# Collected data entries
=== Begin Enclosure ===
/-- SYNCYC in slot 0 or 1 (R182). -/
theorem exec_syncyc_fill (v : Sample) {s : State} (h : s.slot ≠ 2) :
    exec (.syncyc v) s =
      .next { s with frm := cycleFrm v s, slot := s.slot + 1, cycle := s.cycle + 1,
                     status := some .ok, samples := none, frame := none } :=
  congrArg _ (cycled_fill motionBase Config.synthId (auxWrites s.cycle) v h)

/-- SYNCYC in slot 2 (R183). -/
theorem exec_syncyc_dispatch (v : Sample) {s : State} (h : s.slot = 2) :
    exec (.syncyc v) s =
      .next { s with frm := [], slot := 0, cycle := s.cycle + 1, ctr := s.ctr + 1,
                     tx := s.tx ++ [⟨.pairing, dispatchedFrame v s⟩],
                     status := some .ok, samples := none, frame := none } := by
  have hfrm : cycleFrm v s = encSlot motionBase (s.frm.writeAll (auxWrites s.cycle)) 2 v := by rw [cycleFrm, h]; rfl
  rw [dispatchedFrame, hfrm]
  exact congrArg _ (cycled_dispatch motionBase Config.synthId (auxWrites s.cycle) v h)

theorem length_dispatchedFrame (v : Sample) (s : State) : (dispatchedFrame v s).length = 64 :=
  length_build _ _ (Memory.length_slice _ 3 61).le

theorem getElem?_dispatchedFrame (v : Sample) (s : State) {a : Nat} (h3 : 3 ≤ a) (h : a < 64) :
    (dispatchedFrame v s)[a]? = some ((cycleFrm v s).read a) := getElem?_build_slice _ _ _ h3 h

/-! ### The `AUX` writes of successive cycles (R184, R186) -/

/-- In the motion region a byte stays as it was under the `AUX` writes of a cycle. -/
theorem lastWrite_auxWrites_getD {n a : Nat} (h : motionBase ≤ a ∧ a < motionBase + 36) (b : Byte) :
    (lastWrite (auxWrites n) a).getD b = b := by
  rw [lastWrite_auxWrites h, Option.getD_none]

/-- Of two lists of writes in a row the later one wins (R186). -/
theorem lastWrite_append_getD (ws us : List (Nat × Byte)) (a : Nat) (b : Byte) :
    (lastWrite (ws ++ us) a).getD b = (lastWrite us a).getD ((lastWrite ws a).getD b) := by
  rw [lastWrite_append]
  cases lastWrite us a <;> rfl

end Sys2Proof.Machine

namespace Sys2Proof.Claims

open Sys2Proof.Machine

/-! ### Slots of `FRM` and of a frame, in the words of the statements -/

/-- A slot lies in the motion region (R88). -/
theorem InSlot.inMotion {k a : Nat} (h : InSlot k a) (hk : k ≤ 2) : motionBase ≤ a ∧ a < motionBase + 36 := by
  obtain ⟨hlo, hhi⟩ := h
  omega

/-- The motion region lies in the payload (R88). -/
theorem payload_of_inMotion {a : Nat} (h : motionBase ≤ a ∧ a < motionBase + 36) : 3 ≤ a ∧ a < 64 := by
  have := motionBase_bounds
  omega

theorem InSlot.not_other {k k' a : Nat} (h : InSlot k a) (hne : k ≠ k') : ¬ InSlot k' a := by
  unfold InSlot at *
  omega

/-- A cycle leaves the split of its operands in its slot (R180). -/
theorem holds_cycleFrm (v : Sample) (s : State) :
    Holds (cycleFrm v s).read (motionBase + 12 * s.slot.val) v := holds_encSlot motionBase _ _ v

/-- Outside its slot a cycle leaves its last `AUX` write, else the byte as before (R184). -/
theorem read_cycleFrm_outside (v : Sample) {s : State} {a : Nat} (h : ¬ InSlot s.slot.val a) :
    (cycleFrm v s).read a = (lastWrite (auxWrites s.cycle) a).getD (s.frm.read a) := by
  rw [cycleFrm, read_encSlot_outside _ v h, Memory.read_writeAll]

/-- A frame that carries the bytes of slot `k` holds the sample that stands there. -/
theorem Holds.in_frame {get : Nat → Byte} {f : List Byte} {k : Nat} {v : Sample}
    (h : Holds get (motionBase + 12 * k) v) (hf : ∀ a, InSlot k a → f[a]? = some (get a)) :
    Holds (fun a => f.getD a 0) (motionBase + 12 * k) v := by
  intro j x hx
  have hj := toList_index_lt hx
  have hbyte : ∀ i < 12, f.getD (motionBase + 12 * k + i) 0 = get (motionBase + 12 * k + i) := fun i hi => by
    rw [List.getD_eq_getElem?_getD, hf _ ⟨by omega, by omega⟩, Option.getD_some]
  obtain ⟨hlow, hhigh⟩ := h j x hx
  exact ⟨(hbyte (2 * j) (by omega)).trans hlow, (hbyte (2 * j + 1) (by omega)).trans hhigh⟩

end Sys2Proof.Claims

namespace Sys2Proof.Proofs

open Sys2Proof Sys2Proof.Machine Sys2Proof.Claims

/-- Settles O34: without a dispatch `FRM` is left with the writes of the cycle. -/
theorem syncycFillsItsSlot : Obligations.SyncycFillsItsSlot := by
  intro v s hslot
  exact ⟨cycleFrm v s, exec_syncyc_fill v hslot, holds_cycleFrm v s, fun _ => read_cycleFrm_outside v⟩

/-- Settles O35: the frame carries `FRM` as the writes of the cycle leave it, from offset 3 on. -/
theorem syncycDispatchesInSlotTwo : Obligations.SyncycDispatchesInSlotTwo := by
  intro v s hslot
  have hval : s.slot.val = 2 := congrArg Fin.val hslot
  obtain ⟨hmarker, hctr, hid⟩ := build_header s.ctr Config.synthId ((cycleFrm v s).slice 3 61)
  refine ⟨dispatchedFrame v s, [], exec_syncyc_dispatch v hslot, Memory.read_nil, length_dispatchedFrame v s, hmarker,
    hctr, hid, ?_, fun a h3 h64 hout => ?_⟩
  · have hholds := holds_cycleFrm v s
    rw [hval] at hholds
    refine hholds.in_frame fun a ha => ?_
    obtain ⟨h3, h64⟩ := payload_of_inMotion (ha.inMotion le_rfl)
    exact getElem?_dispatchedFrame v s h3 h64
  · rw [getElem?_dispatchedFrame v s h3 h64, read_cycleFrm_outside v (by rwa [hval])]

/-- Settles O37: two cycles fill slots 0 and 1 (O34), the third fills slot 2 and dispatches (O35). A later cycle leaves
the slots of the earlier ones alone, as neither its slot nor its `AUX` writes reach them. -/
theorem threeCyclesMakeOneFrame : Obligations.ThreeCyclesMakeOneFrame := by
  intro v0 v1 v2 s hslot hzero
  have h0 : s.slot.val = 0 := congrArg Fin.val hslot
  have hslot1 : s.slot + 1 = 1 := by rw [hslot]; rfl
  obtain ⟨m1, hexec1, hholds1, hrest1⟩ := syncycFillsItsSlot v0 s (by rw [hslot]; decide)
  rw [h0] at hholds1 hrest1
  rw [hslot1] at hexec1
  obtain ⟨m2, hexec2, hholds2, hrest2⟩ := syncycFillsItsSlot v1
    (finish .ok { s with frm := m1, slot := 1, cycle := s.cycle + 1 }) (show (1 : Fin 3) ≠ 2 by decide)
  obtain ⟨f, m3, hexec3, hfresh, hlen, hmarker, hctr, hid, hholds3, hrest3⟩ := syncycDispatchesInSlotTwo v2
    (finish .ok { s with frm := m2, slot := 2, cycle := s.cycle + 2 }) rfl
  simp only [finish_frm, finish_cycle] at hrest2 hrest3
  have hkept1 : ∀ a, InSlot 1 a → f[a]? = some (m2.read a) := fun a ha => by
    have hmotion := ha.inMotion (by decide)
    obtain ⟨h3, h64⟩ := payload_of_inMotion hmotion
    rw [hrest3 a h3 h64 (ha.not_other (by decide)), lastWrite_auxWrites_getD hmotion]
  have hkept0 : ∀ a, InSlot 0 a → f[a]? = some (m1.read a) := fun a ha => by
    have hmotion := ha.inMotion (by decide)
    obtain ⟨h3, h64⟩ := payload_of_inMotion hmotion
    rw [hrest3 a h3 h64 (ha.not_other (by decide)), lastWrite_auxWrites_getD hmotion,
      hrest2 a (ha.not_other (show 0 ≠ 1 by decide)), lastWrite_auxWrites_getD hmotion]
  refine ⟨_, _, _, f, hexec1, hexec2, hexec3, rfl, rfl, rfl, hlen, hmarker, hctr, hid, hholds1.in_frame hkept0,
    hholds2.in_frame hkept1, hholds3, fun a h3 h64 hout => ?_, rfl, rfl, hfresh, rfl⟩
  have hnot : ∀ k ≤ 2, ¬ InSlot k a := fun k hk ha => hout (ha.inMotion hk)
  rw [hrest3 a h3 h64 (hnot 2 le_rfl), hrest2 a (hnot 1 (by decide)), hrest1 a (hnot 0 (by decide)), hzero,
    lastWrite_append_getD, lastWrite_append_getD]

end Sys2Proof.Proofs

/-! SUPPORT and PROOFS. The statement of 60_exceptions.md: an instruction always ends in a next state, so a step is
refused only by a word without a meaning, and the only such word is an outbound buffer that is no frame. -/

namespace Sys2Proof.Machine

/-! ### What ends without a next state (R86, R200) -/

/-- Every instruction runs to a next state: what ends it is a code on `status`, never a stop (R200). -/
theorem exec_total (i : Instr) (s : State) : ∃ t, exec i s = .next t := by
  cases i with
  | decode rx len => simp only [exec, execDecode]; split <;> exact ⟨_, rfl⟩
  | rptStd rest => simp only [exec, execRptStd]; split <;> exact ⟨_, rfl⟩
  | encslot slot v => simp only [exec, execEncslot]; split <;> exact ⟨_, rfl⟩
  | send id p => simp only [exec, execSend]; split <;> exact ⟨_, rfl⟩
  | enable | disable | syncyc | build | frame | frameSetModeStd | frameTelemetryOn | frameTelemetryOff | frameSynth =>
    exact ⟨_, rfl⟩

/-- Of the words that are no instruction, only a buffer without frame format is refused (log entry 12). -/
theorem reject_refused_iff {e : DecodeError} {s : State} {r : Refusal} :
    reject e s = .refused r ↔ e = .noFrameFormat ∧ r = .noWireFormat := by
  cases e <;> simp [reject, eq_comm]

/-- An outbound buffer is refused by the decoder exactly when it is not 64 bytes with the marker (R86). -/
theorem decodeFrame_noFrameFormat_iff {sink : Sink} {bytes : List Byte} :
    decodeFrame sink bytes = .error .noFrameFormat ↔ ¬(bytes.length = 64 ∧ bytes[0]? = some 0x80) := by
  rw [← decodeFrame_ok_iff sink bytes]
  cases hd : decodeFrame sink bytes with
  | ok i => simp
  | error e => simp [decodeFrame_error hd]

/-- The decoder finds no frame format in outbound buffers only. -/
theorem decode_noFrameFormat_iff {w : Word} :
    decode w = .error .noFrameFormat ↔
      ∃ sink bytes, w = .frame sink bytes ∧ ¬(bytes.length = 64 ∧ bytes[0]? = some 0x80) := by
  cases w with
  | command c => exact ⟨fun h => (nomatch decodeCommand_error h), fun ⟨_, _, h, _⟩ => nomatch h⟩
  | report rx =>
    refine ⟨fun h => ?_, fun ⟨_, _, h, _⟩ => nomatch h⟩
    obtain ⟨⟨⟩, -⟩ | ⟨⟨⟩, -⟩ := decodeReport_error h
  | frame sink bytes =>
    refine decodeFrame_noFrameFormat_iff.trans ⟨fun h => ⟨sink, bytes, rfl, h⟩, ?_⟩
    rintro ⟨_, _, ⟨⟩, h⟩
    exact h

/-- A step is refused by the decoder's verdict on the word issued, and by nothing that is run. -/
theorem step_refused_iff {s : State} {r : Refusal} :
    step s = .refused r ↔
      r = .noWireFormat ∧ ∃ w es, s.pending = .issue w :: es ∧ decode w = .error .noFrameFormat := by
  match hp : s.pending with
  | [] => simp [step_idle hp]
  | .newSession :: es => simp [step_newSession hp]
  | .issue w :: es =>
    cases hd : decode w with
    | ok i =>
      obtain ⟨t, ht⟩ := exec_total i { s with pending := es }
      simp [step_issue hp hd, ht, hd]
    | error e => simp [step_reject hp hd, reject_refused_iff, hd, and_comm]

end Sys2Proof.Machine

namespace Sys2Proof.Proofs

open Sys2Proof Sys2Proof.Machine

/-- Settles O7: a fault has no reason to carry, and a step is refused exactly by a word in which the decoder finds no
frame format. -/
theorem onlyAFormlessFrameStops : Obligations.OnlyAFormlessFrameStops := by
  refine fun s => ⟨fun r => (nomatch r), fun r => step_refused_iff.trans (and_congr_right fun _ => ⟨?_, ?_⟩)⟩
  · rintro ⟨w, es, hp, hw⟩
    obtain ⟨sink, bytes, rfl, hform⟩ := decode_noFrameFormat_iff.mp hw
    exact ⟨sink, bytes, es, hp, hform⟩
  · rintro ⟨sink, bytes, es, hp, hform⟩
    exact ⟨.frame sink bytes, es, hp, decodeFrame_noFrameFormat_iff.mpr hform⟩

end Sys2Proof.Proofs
=== End Enclosure ===
# WHAT THE TASK ASKS
With the line containing "refine decodeFrame_noFrameFormat_iff.trans ⟨fun" as the first and the last line above as the final one, copy those lines exactly and no others.

# RESPONSE
    refine decodeFrame_noFrameFormat_iff.trans ⟨fun h => ⟨sink, bytes, rfl, h⟩, ?_⟩
    rintro ⟨_, _, ⟨⟩, h⟩
    exact h

/-- A step is refused by the decoder's verdict on the word issued, and by nothing that is run. -/
theorem step_refused_iff {s : State} {r : Refusal} :
    step s = .refused r ↔
      r = .noWireFormat ∧ ∃ w es, s.pending = .issue w :: es ∧ decode w = .error .noFrameFormat := by
  match hp : s.pending with
  | [] => simp [step_idle hp]
  | .newSession :: es => simp [step_newSession hp]
  | .issue w :: es =>
    cases hd : decode w with
    | ok i =>
      obtain ⟨t, ht⟩ := exec_total i { s with pending := es }
      simp [step_issue hp hd, ht, hd]
    | error e => simp [step_reject hp hd, reject_refused_iff, hd, and_comm]

end Sys2Proof.Machine

namespace Sys2Proof.Proofs

open Sys2Proof Sys2Proof.Machine

/-- Settles O7: a fault has no reason to carry, and a step is refused exactly by a word in which the decoder finds no
frame format. -/
theorem onlyAFormlessFrameStops : Obligations.OnlyAFormlessFrameStops := by
  refine fun s => ⟨fun r => (nomatch r), fun r => step_refused_iff.trans (and_congr_right fun _ => ⟨?_, ?_⟩)⟩
  · rintro ⟨w, es, hp, hw⟩
    obtain ⟨sink, bytes, rfl, hform⟩ := decode_noFrameFormat_iff.mp hw
    exact ⟨sink, bytes, es, hp, hform⟩
  · rintro ⟨sink, bytes, es, hp, hform⟩
    exact ⟨.frame sink bytes, es, hp, decodeFrame_noFrameFormat_iff.mpr hform⟩

end Sys2Proof.Proofs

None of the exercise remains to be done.